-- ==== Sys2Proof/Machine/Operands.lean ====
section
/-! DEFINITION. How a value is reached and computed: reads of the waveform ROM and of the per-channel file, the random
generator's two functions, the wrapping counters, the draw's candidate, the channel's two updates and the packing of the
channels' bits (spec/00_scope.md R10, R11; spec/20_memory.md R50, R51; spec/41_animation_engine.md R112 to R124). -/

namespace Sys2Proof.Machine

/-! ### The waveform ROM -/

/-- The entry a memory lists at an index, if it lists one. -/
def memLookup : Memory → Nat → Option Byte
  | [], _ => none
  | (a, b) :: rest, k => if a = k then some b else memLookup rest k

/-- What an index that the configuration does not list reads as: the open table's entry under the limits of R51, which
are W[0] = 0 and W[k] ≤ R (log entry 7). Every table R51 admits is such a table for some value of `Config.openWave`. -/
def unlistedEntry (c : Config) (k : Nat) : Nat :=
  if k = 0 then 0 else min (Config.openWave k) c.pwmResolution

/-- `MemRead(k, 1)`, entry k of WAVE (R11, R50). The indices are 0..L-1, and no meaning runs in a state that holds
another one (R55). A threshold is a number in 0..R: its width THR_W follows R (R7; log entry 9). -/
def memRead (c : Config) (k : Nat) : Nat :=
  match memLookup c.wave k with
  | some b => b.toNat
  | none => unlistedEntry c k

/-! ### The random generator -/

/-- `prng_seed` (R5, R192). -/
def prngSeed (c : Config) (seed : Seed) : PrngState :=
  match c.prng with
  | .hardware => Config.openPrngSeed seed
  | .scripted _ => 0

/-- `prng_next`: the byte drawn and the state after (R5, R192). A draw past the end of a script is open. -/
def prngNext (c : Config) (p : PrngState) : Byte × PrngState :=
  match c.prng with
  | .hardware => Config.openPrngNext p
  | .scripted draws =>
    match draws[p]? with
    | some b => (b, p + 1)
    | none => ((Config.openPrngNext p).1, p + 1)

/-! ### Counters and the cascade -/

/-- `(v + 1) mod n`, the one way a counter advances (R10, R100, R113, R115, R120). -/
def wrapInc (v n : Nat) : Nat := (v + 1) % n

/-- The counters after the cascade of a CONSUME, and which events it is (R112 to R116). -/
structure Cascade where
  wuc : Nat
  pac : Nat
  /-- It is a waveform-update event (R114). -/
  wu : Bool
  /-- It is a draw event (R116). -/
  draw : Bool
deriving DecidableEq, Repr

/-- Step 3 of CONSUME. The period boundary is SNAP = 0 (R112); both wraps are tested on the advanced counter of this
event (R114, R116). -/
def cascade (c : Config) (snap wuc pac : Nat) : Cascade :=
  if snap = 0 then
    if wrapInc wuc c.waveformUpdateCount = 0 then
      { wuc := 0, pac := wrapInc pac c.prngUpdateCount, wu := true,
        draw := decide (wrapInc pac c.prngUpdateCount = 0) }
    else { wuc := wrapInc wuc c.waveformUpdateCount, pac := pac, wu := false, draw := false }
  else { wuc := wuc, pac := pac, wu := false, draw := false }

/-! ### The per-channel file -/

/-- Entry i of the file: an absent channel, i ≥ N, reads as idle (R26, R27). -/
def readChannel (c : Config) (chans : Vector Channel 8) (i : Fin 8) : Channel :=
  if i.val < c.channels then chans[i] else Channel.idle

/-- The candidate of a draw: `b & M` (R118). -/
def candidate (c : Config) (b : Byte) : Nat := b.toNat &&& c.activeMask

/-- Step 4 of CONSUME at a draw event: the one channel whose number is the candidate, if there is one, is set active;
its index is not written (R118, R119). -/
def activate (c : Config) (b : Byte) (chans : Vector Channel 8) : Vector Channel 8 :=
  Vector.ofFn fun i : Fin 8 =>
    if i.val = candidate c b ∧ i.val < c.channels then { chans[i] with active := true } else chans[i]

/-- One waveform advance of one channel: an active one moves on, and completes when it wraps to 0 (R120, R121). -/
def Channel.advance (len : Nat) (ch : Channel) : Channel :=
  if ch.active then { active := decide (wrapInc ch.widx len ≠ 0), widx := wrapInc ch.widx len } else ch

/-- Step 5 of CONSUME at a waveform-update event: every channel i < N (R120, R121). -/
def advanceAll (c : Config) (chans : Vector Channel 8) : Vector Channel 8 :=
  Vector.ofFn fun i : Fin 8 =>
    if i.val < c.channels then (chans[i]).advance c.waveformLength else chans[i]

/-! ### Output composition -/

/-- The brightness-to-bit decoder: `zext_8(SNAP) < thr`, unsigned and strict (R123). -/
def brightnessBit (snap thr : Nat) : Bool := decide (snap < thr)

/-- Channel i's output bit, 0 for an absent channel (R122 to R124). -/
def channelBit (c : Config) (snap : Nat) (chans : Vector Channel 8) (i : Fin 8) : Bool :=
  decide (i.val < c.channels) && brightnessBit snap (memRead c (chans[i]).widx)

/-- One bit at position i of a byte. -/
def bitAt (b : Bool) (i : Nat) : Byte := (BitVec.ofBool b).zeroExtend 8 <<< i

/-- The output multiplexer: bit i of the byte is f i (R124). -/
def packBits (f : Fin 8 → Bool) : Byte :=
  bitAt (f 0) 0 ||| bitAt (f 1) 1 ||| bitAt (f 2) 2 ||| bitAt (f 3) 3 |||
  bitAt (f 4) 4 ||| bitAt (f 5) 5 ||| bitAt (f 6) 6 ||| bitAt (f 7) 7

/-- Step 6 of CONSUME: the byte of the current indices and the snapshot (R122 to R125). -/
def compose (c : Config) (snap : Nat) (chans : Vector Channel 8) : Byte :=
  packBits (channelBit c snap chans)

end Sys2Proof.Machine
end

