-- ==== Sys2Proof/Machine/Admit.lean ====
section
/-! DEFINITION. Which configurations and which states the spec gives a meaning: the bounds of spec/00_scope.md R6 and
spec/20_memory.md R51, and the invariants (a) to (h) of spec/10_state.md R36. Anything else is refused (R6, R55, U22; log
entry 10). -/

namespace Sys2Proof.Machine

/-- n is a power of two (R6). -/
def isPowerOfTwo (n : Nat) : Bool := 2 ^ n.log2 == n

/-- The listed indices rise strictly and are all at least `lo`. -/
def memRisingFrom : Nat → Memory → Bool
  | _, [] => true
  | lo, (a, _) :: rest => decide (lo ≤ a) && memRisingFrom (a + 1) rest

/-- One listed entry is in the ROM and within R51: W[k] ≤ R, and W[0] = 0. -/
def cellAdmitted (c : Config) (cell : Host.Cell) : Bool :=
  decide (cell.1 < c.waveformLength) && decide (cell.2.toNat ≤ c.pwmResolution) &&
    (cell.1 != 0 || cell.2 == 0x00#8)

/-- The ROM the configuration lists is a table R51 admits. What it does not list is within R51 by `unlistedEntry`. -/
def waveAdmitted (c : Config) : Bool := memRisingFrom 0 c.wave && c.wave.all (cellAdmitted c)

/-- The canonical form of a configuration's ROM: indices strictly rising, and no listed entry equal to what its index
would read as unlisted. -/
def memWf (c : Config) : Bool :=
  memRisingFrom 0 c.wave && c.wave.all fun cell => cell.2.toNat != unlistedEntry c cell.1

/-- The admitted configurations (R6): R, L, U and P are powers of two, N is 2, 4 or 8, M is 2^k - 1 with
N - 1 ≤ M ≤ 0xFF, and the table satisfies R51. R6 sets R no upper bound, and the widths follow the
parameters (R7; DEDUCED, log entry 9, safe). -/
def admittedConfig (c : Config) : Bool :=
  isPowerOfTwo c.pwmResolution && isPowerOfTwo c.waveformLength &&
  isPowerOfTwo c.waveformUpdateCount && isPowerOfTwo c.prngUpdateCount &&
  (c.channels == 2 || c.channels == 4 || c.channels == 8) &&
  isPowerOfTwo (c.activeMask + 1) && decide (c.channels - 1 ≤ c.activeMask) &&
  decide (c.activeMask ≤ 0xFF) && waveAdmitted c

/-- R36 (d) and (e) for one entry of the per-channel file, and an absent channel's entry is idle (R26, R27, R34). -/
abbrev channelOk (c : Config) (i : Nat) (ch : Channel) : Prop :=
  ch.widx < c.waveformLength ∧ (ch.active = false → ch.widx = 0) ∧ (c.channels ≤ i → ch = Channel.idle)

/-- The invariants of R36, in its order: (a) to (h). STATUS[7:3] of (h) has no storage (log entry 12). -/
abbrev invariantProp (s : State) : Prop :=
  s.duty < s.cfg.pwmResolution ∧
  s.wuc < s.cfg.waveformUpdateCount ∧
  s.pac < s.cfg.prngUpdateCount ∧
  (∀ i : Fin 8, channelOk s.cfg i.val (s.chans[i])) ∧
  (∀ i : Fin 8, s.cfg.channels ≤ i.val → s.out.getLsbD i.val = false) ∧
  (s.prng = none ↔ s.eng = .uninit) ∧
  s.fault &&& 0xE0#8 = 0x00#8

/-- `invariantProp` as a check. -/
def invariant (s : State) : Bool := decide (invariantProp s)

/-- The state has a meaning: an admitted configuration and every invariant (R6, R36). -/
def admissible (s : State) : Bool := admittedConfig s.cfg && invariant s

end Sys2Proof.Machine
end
---*---
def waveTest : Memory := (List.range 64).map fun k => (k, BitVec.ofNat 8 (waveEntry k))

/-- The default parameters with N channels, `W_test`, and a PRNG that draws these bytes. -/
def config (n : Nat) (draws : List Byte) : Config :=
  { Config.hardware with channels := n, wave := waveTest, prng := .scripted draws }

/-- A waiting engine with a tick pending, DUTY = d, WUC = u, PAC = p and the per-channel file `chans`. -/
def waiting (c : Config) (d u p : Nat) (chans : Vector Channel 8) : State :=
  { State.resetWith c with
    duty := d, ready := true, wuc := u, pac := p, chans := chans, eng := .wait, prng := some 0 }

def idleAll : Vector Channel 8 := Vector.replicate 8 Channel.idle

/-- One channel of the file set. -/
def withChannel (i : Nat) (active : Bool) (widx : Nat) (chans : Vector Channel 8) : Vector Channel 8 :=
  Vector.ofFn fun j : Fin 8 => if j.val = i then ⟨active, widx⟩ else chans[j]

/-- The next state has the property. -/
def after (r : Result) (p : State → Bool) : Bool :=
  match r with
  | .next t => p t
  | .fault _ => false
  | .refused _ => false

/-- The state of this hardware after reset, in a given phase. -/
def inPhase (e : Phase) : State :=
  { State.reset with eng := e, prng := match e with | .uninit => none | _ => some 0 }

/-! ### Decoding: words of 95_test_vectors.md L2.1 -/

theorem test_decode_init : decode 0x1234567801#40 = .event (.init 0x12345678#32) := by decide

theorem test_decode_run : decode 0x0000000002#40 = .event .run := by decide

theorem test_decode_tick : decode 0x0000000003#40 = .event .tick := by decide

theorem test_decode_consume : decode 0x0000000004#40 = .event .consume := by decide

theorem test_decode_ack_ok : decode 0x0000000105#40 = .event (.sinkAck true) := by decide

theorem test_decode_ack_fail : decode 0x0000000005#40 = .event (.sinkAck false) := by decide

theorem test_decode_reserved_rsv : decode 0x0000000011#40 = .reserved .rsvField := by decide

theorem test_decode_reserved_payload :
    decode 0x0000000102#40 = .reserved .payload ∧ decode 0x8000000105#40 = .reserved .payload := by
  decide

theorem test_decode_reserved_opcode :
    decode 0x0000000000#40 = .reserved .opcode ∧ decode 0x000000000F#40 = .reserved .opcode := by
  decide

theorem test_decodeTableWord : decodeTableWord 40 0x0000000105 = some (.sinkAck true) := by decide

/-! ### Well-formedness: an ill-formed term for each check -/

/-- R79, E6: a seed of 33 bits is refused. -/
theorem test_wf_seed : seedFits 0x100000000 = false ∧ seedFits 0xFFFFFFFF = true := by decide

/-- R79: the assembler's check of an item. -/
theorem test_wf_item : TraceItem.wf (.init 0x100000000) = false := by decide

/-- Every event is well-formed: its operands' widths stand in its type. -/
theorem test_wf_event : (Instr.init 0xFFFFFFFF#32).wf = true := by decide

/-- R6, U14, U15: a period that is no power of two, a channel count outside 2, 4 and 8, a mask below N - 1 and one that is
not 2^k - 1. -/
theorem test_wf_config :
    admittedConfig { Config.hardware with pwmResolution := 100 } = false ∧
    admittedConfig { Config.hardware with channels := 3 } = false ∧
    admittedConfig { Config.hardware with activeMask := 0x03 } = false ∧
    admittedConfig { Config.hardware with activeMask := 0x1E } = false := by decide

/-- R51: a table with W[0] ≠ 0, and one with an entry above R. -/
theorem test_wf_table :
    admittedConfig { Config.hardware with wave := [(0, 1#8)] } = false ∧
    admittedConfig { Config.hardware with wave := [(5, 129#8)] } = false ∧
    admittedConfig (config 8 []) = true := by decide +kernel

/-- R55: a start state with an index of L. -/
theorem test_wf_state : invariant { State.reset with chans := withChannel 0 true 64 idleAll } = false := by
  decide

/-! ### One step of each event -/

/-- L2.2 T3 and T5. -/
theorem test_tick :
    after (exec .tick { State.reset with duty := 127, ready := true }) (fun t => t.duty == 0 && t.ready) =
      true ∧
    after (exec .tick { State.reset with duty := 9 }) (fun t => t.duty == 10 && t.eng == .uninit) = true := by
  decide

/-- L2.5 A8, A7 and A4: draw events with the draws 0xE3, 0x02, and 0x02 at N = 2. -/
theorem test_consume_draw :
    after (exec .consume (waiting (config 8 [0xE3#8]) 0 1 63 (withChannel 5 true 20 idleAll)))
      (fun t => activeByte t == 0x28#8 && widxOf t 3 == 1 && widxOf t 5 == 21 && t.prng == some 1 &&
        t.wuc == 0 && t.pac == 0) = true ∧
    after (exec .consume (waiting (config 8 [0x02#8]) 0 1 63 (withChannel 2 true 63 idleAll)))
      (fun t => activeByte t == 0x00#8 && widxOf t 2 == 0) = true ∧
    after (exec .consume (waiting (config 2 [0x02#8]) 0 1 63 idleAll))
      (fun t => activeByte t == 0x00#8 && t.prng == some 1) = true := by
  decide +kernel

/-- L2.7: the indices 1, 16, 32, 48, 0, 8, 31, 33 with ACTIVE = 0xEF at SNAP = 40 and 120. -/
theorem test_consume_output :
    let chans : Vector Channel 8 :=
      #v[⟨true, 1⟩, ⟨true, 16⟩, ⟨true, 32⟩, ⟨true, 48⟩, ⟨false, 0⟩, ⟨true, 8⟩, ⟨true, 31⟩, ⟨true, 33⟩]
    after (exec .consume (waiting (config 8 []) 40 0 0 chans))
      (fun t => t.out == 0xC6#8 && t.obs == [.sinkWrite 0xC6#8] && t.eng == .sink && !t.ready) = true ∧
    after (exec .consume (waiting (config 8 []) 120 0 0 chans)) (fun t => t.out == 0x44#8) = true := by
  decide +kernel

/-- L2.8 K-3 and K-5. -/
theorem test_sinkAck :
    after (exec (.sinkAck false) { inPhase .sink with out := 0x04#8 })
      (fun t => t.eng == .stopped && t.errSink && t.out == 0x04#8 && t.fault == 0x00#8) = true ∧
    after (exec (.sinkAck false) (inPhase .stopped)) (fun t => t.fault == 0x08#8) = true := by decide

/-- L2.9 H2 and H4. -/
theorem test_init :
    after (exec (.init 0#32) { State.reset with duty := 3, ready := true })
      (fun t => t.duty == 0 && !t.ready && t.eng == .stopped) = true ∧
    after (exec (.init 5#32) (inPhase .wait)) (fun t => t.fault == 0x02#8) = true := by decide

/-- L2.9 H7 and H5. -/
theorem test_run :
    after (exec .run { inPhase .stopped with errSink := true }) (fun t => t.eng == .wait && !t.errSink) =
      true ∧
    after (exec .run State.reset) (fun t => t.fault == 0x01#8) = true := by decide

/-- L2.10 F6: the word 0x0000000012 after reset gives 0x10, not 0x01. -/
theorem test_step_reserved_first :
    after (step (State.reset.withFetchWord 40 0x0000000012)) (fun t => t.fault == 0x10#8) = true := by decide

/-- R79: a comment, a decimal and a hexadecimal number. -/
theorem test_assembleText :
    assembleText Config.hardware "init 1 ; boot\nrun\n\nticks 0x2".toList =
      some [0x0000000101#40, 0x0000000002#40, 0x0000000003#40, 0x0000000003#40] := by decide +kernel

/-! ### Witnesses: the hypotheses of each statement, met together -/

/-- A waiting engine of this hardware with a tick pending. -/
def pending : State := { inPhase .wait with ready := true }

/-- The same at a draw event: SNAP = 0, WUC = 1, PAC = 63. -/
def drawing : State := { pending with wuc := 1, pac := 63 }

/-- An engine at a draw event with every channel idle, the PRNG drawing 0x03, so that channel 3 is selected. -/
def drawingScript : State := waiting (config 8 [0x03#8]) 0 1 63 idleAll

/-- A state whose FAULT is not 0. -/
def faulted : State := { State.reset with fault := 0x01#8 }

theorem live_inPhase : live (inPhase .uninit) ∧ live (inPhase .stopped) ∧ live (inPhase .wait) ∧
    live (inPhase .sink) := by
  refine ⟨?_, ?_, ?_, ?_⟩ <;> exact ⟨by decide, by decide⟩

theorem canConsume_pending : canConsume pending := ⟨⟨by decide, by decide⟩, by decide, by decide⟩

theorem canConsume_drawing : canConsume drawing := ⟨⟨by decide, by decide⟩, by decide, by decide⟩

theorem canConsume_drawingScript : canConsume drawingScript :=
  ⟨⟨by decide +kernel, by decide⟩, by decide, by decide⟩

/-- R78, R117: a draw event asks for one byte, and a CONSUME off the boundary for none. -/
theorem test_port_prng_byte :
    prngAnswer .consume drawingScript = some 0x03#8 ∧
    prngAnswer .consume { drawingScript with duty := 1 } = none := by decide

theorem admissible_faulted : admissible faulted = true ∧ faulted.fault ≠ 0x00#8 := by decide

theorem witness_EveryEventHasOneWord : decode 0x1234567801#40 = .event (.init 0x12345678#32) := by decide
---*---
> _Task directions_
Your answer must be a single number: the count of lines in the records above that contain "activeMask".

> _Reply to the exercise_
5